> Stored data
------------------------------

/-- The kinds and states of a tile (R45, R224). -/
inductive TileKind where
  | scr | opnd | acc
  deriving DecidableEq, Repr
inductive TileState where
  | empty | filling | ready | draining
  deriving DecidableEq, Repr

/-- A tile-table entry (R45, R213, R223). -/
structure Tile where
  /-- Reserved by a workgroup's window (R46); reset: false -/
  used : Bool := false
  /-- KIND, 2 bits (R45); reset: SCR -/
  kind : TileKind := .scr
  /-- BASE: offset (SCR), first quantum (OPND), first column (ACC) (R45); reset: zero -/
  base : Nat := 0
  /-- The logical accumulator of an ACC tile (R213); reset: zero -/
  lacc : Nat := 0
  /-- SHAPE (R45); reset: zero -/
  rows : Nat := 0
  cols : Nat := 0
  /-- TAG, 4 bits (R45); reset: NONE -/
  tag : Nat := 0
  /-- STATE, 2 bits (R45); reset: EMPTY -/
  state : TileState := .empty
  /-- READERS, 0 to 255 (R45); reset: zero -/
  readers : Nat := 0
  /-- OWNER: the workgroup (R45); reset: zero -/
  owner : Nat := 0
  /-- BOUND of R223; reset: false -/
  bound : Bool := false
  /-- ERR with its cause and address (R233); reset: false -/
  err : Bool := false
  errCause : Nat := 0
  errAddr : DWord := 0
  /-- Work that names the tile and has not completed (PEND of R223): copies and collectives, and MMAs; reset: zero -/
  work : Nat := 0
  mmas : Nat := 0
  /-- The queue of the pending fills or drains (R224); reset: zero -/
  queue : Nat := 0
  /-- The last pending drain has FREE (R224); reset: false -/
  free : Bool := false
  /-- The tile was EMPTY when its first pending fill was posted, and the cells written since (R224); reset: false -/
  fresh : Bool := false
  deriving DecidableEq, Repr

/-- The entries of an engine queue (R227 to R232, R244). -/
inductive EngineWork where
  /-- CPY: destination and source tiles, row and column offset, FREE. -/
  | cpy (dst src row col : Nat) (free : Bool)
  /-- CPYG: the tile, direction, FREE, T, BASE, PITCH, BPOFF. -/
  | cpyg (tile : Nat) (store free trans : Bool) (base : DWord) (pitch bpoff : Nat)
  /-- QFENCE: its number and the queues it names. -/
  | marker (id mask : Nat)
  /-- COLL: the handle, its round (R488), and its tile. -/
  | coll (handle round : Nat) (tile : Option Nat)
  deriving DecidableEq, Repr

/-- An engine-queue entry with the mode it latched (R229). -/
structure EngineEntry where
  id : Nat
  work : EngineWork
  /-- The warp that posted it (R295). -/
  wid : Nat := 0
  mode : BitVec 11 := 0
  started : Bool := false
  /-- The chunk at which the copy started or goes on, and the cycle of its cluster in which it did (R247). -/
  chunk : Nat := 0
  since : Nat := 0
  /-- A fault wait: the record it waits on, its address, and a refusal with its cause and address (R232, R233). -/
  waitRec : Option (Nat × Nat) := none
  waitVa : DWord := 0
  refused : Option (Nat × DWord) := none
  /-- Its remote accesses have been sent, those without an answer, and the bytes that have come,
  each plus 1, keyed by address (R232). -/
  asked : Bool := false
  out : Nat := 0
  got : Store Nat := []
  /-- A collective: its own elements as sent and its new residual, once sent (R245, R488). -/
  own : List Word := []
  res : List Word := []
  /-- Its results are written, and it waits for what they went to elsewhere before it signals (R246). -/
  stored : Bool := false
  deriving DecidableEq, Repr

/-- A queued or running MMA (R235). -/
structure Mma where
  id : Nat
  wg : Nat
  dst : Nat
  a : Nat
  b : Nat
  zero : Bool
  running : Bool := false
  /-- Its start time has come, and it waits for the engine (R235). -/
  due : Bool := false
  /-- The next K step, 0 to 128 (R247), and the steps that single elements have taken, keyed as the accumulator (R236). -/
  step : Nat := 0
  ahead : Store Nat := []
  /-- The cycle of its cluster in which it started to run (R235). -/
  since : Nat := 0
  deriving DecidableEq, Repr

/-- A watch (R252 to R257). -/
structure Watch where
  valid : Bool := false
  armed : Bool := false
  hit : Bool := false
  cntovf : Bool := false
  count : Word := 0
  lastT : Nat := 0
  lastW : Nat := 0
  src : Nat := 0
  cmp : Nat := 0
  act : Nat := 0
  chain : Bool := false
  oneshot : Bool := false
  space : Nat := 0
  tlo : Nat := 0
  thi : Nat := 0
  anyctx : Bool := false
  warps : Word := 0
  va : DWord := 0
  vb : DWord := 0
  part : Nat := 0
  ctx : Nat := 0
  deriving DecidableEq, Repr

/-- A write-combining entry (R280, R281). -/
structure WcEntry where
  id : Nat
  ctx : Nat
  peer : Nat
  line : Nat
  mask : BitVec 128 := 0
  bytes : Store Byte := []
  /-- A drain is in flight. -/
  sent : Bool := false
  /-- The ticket that holds it (R323). -/
  ticket : Option Nat := none
  deriving DecidableEq, Repr

/-- What a ticket or a sent request resolves: a log entry's lane or a write-combining entry (R323). -/
inductive RemoteLink where
  | lane (wid log t : Nat)
  | wc (core id : Nat)
  /-- An engine's access: workgroup and queue. -/
  | engine (wg q : Nat)
  /-- A scarab's access for the packet of a queue, and one of a running XCOPY. -/
  | queue (q : Nat)
  | xcopy (q idx : Nat)
  deriving DecidableEq, Repr

/-- A request this device has sent and not had answered (R410, R418). -/
structure Sent where
  x : Txn
  link : RemoteLink
  core : Nat
  /-- Its place in send order (R323). -/
  ord : Nat := 0
  /-- Answered BUSY and waiting to be resent (R415). -/
  busied : Bool := false
  /-- It comes from a ticket, which has held it (R324, R414). -/
  replayed : Bool := false
  deriving DecidableEq, Repr

/-- A ticket-table entry (R323). -/
structure TicketEntry where
  ctx : Nat
  peer : Nat
  page : Nat
  ticket : Nat
  /-- The plane of the first answer, and of its notice. -/
  plane : Nat := 0
  /-- REPLAY: the notice has come and the linked accesses are being resent. -/
  replay : Bool := false
  /-- The linked accesses, in send order. -/
  links : List Sent := []
  deriving DecidableEq, Repr

/-- A cached translation (R309). -/
structure Tlb where
  part : Nat
  asid : Nat
  ctx : Nat
  vpage : Nat
  /-- log2 of the page's bytes: 13, 23 or 33 (R305). -/
  size : Nat
  pa : Nat
  rd : Bool
  wr : Bool
  ex : Bool
  sys : Bool
  d : Bool
  gen : Nat := 0
  deriving DecidableEq, Repr

/-- A core (R1, R45 to R48, R235, R273, R280, R309, R323, R370). -/
structure Core where
  /-- The tile table, 32 entries (R45); reset: empty -/
  tiles : Store Tile := []
  /-- Operand quanta, 16: owner workgroup + 1, and last owner + 1 (R47, R53); reset: zero -/
  qOwner : Store Nat := []
  qLast : Store Nat := []
  /-- Elements of operand quanta, keyed quantum * 2^17 + index; E2M1X scale and special beside them (R47); reset: zero -/
  quanta : Store Nat := []
  side : Store Nat := []
  /-- Accumulator tiles, 4: owner + 1, last owner + 1, elements keyed tile * 2^16 + row * 192 + column (R48); reset: zero -/
  accOwner : Store Nat := []
  accLast : Store Nat := []
  acc : Store Word := []
  /-- Progress counters, 0 to 127, keyed tile * 6 + block, and whether an MMA is held over the block (R48, R260); reset: zero -/
  prog : Store Nat := []
  progHeld : Store Bool := []
  /-- The matrix engine's queue of 8 (R235); reset: empty -/
  mmas : List Mma := []
  /-- The 16 watches (R252); reset: cleared -/
  watches : Store Watch := []
  /-- The write-combining buffer, 32 entries, oldest first (R280); reset: empty -/
  wc : List WcEntry := []
  /-- The ticket table, 32 entries (R323); reset: empty -/
  tickets : List TicketEntry := []
  /-- The core TLB, 1024 entries, newest first (R309); reset: empty -/
  tlb : List Tlb := []
  /-- The last-page registers, 64, keyed lane (R309); reset: invalid -/
  lastPage : Store (Option Tlb) := []
  /-- The instruction cache, 64 KiB, newest first: launch, physical address and word (R1, R104); reset: empty -/
  icache : List (Nat × Nat × Word) := []
  /-- L1 lines in order of allocation with their placement class: 0 streaming, 1 normal, 2 keep (R189, R273); reset: empty -/
  l1lines : List (Nat × Nat) := []
  /-- The context staged in the shadow bank + 1, and whether staging is complete (R370); reset: zero -/
  shadow : Nat := 0
  shadowReady : Bool := false
  /-- The core is exchanging with its bank (R370, R433); reset: false -/
  swapping : Bool := false
  deriving DecidableEq, Repr

/-- A byte of a core's L1 (R273, R274). -/
structure L1Byte where
  val : Byte
  dirty : Bool
  since : Nat
  priv : Bool
  /-- Dirty, in a 32-byte unit that one store has replaced whole (R334). -/
  whole : Bool := false
  deriving DecidableEq, Repr

/-- A race-checked sector (R300). WRITER and READER are the warp's number in its workgroup + 1; READER 2^32 is MANY. -/
structure Sector where
  writer : Nat := 0
  wph : BitVec 16 := 0
  reader : Nat := 0
  rph : BitVec 16 := 0
  deriving DecidableEq, Repr

/-- A workgroup resident on a core (R39 to R46, R227). -/
structure Workgroup where
  resident : Bool := false
  core : Nat := 0
  launch : Nat := 0
  wgid : Nat := 0
  /-- Its warps, by number (R40). -/
  warps : List Nat := []
  /-- First entry and count of its tile window (R46). -/
  tbase : Nat := 0
  tcount : Nat := 0
  /-- Accumulator tiles bound to its logical accumulators, + 1 (R215). -/
  accs : Store Nat := []
  /-- Scratchpad bytes (R39) and its race sectors (R300). -/
  scratchLen : Nat := 0
  scratch : Store Byte := []
  sectors : Store Sector := []
  /-- Engine queues e0 to e7, 16 entries each (R227). -/
  queues : Store (List EngineEntry) := []
  /-- The copy engine each queue is bound to (R227). -/
  engines : Store Nat := []
  /-- Generators of the queues (R231): seed and those that have stepped, keyed queue * 96 + t. -/
  seed : Word := 0
  lfsr : Store Word := []
  /-- Engines are stopped by ENGHALT or a dump (R264, R441). -/
  engHalt : Bool := false
  /-- Its warps stop at an instruction boundary and wait to be pre-empted (R369); reset: false -/
  stopping : Bool := false
  /-- The launch + 1 for whose room it is to leave its core (R353, R369); reset: zero -/
  roomFor : Nat := 0
  /-- Pre-empted: its warps and its core's part stand in its context's save (R369, R371). -/
  out : Bool := false
  deriving DecidableEq, Repr

/-- A group-table entry (R42). -/
structure Group where
  valid : Bool := false
  roles : BitVec 4 := 0
  warps : Word := 0
  wgsel : Nat := 0
  blocklog : Nat := 0
  deriving DecidableEq, Repr

/-- A role (R40, R356). -/
structure Role where
  entry : Word := 0
  warps : Nat := 0
  vregs : Nat := 0
  sregs : Nat := 0
  threads : Nat := 0
  deriving DecidableEq, Repr

/-- A tile record of a launch (R357). -/
structure TileRec where
  kind : Nat := 0
  tag : Nat := 0
  rows : Nat := 0
  cols : Nat := 0
  lacc : Nat := 0
  col : Nat := 0
  base : Nat := 0
  deriving DecidableEq, Repr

------------------------------

> Your assignment
Return, unchanged, the run of lines above that opens with the line containing "each plus 1, keyed by address (R232). -/" and closes with the line containing "sent : Bool := false". Include both.

> Answer section
  each plus 1, keyed by address (R232). -/
  asked : Bool := false
  out : Nat := 0
  got : Store Nat := []
  /-- A collective: its own elements as sent and its new residual, once sent (R245, R488). -/
  own : List Word := []
  res : List Word := []
  /-- Its results are written, and it waits for what they went to elsewhere before it signals (R246). -/
  stored : Bool := false
  deriving DecidableEq, Repr

/-- A queued or running MMA (R235). -/
structure Mma where
  id : Nat
  wg : Nat
  dst : Nat
  a : Nat
  b : Nat
  zero : Bool
  running : Bool := false
  /-- Its start time has come, and it waits for the engine (R235). -/
  due : Bool := false
  /-- The next K step, 0 to 128 (R247), and the steps that single elements have taken, keyed as the accumulator (R236). -/
  step : Nat := 0
  ahead : Store Nat := []
  /-- The cycle of its cluster in which it started to run (R235). -/
  since : Nat := 0
  deriving DecidableEq, Repr

/-- A watch (R252 to R257). -/
structure Watch where
  valid : Bool := false
  armed : Bool := false
  hit : Bool := false
  cntovf : Bool := false
  count : Word := 0
  lastT : Nat := 0
  lastW : Nat := 0
  src : Nat := 0
  cmp : Nat := 0
  act : Nat := 0
  chain : Bool := false
  oneshot : Bool := false
  space : Nat := 0
  tlo : Nat := 0
  thi : Nat := 0
  anyctx : Bool := false
  warps : Word := 0
  va : DWord := 0
  vb : DWord := 0
  part : Nat := 0
  ctx : Nat := 0
  deriving DecidableEq, Repr

/-- A write-combining entry (R280, R281). -/
structure WcEntry where
  id : Nat
  ctx : Nat
  peer : Nat
  line : Nat
  mask : BitVec 128 := 0
  bytes : Store Byte := []
  /-- A drain is in flight. -/
  sent : Bool := false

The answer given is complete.